Beneath this instruction is a listing. Transcribe from it only the stretch from the line with "let p := s.physCore (s.grp gid).core" through the line with "(t.healthOf 1 p).uncorrectable", both end lines included, exactly as written.

──────── DATA FOR THIS EXERCISE ────────

/-! ### Errors, limits, time slices and resets -/

/-- R346, R434, R438 to R446, R449, R450: an error that ECC does not correct marks its register or granule; a window of the health records ends; the
clocks follow power and heat; the pilot switches time slices; a reset with good images boots both images, and a warm one loses the contexts that were
running; a loss of power leaves nothing but fuses and flash; provisioning makes the identity key.
What a reset keeps and how a limit moves the clock rest on the model's choices (log 37, 41). -/
def Obligations.HealthAndResetsComplete : Prop :=
  (∀ site corrected (s : State), ∃ t, exec (.errorDetect site corrected) s = .next t) ∧
  (∀ (s : State) gid reg th, (s.grp gid).resident = true → reg < 176 → th < 32 → (∀ r, s.errRing = some r → (s.obj r.toNat).checked = false) →
    let p := s.physCore (s.grp gid).core
    (∃ t, exec (.errorDetect (.vreg gid reg th) false) s = .next t ∧ Cells.get false (t.grp gid).vPoison (32 * reg + th) = true ∧
      (t.healthOf 1 p).uncorrectable = (s.healthOf 1 p).uncorrectable + 1) ∧
    (∃ t, exec (.errorDetect (.vreg gid reg th) true) s = .next t ∧ (∀ i, t.grp i = s.grp i) ∧
      (t.healthOf 1 p).corrected = (s.healthOf 1 p).corrected + 1)) ∧
  (∀ (s : State), (s.health.map Prod.fst).Nodup → ∃ t, exec .healthWindowExpire s = .next t ∧
    ∀ type phys, t.healthOf type phys = (s.healthOf type phys).expire) ∧
  (∀ (s : State) mw, ∃ t, exec (.powerLimit mw) s = .next t ∧ t.power = mw ∧ ∀ d < 4, t.clock d =
    if s.powerCap ≤ mw then (if d ∈ s.tripped then 1200 else max 1200 (s.clock d - 100))
    else if 100 < Cells.get 0 s.temps d then s.clock d else if d ∈ s.tripped then 1200 else min 3600 (s.clock d + 100)) ∧
  (∀ (s : State) d celsius, d < 4 → ∃ t, exec (.thermalThrottle d celsius) s = .next t ∧ Cells.get 0 t.temps d = celsius ∧
    (t.clock d = if 100 < celsius then (if d ∈ s.tripped then 1200 else max 1200 (s.clock d - 100))
      else if s.powerCap ≤ s.power then s.clock d else if d ∈ s.tripped then 1200 else min 3600 (s.clock d + 100)) ∧
    ∀ e, e ≠ d → t.clock e = s.clock e) ∧
  (∀ (s : State) d, d < 4 → d ∉ s.tripped → ∃ t, exec (.thermalTrip d) s = .next t ∧ d ∈ t.tripped ∧ t.clock d = 1200 ∧ t.replaceReq = true ∧
    .thermtrip ∈ t.outbox) ∧
  (∀ (s : State) a b, a ≠ b → s.meets a b = true → (s.ctx b).state = .saved →
    ((s.ctx a).state = .running → ∃ t, exec (.timeSliceSwitch (.switchTo b) a) s = .next t ∧ (t.ctx a).state = .saving) ∧
    ((s.ctx a).state ≠ .running → s.blocked b = false → ∃ t, exec (.timeSliceSwitch (.switchTo b) a) s = .next t ∧ (t.ctx b).state = .running)) ∧
  (∀ (s : State) hm st pass1 pass2, imageOk hm s.trust.hmFuse = true → imageOk st s.trust.stFuse = true →
    ∃ t, exec (.coldReset hm st pass1 pass2) s = .next t ∧ t.trust.hmUp = true ∧ t.trust.pilotUp = true ∧ t.trust.powered = true ∧
      t.trust.mr0 = extendMr 0 hm.bytes ∧ t.trust.mr1 = extendMr 0 st.bytes ∧
      t.trust.lifecycle = (if s.trust.lifecycle = .debugUnlocked then .deployed else s.trust.lifecycle) ∧ t.groups = [] ∧ t.stores = []) ∧
  (∀ (s : State) hm st pass1 pass2, s.trust.powered = true → imageOk hm s.warmState.trust.hmFuse = true → imageOk st s.warmState.trust.stFuse = true →
    s.warmState.trust.wipe = false → ∃ t, exec (.warmReset hm st pass1 pass2) s = .next t ∧ t.trust.hmUp = true ∧ t.trust.pilotUp = true ∧
      t.trust.mr0 = extendMr 0 hm.bytes ∧ t.trust.mr1 = extendMr 0 st.bytes ∧ t.stores = [] ∧ t.tlb = [] ∧
      ∀ n, (s.ctx n).state = .running → (t.ctx n).state = .lost) ∧
  (∀ (s : State), ∃ t, exec .powerLoss s = .next t ∧ t.trust.powered = false ∧ t.trust.hmUp = false ∧ t.trust.pilotUp = false ∧ t.groups = [] ∧
    t.retiredUnits = s.retiredUnits ∧ t.trust.lifecycle = s.trust.lifecycle) ∧
  (∀ (s : State), s.trust.hmUp = true → s.trust.lifecycle = .manufacture → exec .vendorProvisioning s =
    .next (s.setTrust { s.trust with lifecycle := .provisioned, seed := true, identity := true, leaf := s.trust.leaf + 1 }))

────────

*WRITTEN RESPONSE:*
    let p := s.physCore (s.grp gid).core
    (∃ t, exec (.errorDetect (.vreg gid reg th) false) s = .next t ∧ Cells.get false (t.grp gid).vPoison (32 * reg + th) = true ∧
      (t.healthOf 1 p).uncorrectable = (s.healthOf 1 p).uncorrectable + 1) ∧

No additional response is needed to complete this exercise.